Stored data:
******
-- ==== Sys2Proof/Machine/Operands.lean ====
section
/-! DEFINITION. Operands.lean: every operand form of the spec (30_encoding.md R73): register values and immediates
as they stand, zero-extended addresses, the index plus a small offset, key and digit numbers, decimal digits. -/

namespace Sys2Proof.Machine

/-- `zext_16(NNN)` (R73). -/
def zext16Addr (nnn : Addr12) : Word := nnn.setWidth 16

/-- `zext_16` of a register value (R103, R141). -/
def zext16Byte (v : Byte) : Word := v.setWidth 16

/-- The one addressing mode: the address `I + k`, before the reduction each access makes (43_index_memory.md, R50). -/
def State.indexAddr (s : State) (k : Nat) : Nat := s.I.toNat + k

/-- The number a register value names among sixteen keys or digits: `VX mod 16` (R142, R160, R161; D15, log 11). -/
def lowNibble (v : Byte) : Nat := v.toNat % 16

/-- `key(keys, k)`: whether key `k` is down in the sample (R9, R34). -/
def keyDown (keys : Word) (k : Nat) : Bool := keys.getLsbD k

/-- `FONT_BASE + GLYPH_STRIDE * (VX mod 16)` with `FONT_BASE = 0` (R142), reduced to the 16 bits of `I` (R24; log 23). -/
def glyphAddr (c : Config) (v : Byte) : Word := BitVec.ofNat 16 (0x000 + c.glyphStride * lowNibble v)

/-- Hundreds, tens, ones (R143). -/
def decimalDigits (v : Byte) : List Byte :=
  [BitVec.ofNat 8 (v.toNat / 100), BitVec.ofNat 8 (v.toNat / 10 % 10), BitVec.ofNat 8 (v.toNat % 10)]

/-- `V[0], ..., V[X]`, `X + 1` of them: `X` as a count (R73, R144). -/
def State.regsUpTo (s : State) (x : Reg) : List Byte := s.V.toList.take (x.val + 1)

end Sys2Proof.Machine
end

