-- ==== Sys2Proof/Machine/Skip.lean ====
section
/-! DEFINITION. Skip.lean: conditional skips on registers (spec 41_skip.md R110 to R113). -/

namespace Sys2Proof.Machine

/-- A skip: `pc <- pc + 4` when the condition holds, else `pc <- pc + 2` (R23, R110); the skipped word is not read. -/
def State.skipIf (s : State) (c : Bool) : State := s.advance (if c then 4 else 2)

/-- 3XNN (R110). -/
def execSeI (x : Reg) (nn : Byte) (s : State) : Host.Outcome State Fault Refusal :=
  .next (s.skipIf (s.reg x == nn))

/-- 4XNN (R111). -/
def execSneI (x : Reg) (nn : Byte) (s : State) : Host.Outcome State Fault Refusal :=
  .next (s.skipIf (s.reg x != nn))

/-- 5XY0 (R112). -/
def execSeR (x y : Reg) (s : State) : Host.Outcome State Fault Refusal :=
  .next (s.skipIf (s.reg x == s.reg y))

/-- 9XY0 (R113). -/
def execSneR (x y : Reg) (s : State) : Host.Outcome State Fault Refusal :=
  .next (s.skipIf (s.reg x != s.reg y))

end Sys2Proof.Machine
end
******
Search the records for the string "Bool" and report each line that has it.

def keyDown (keys : Word) (k : Nat) : Bool := keys.getLsbD k
def State.skipIf (s : State) (c : Bool) : State := s.advance (if c then 4 else 2)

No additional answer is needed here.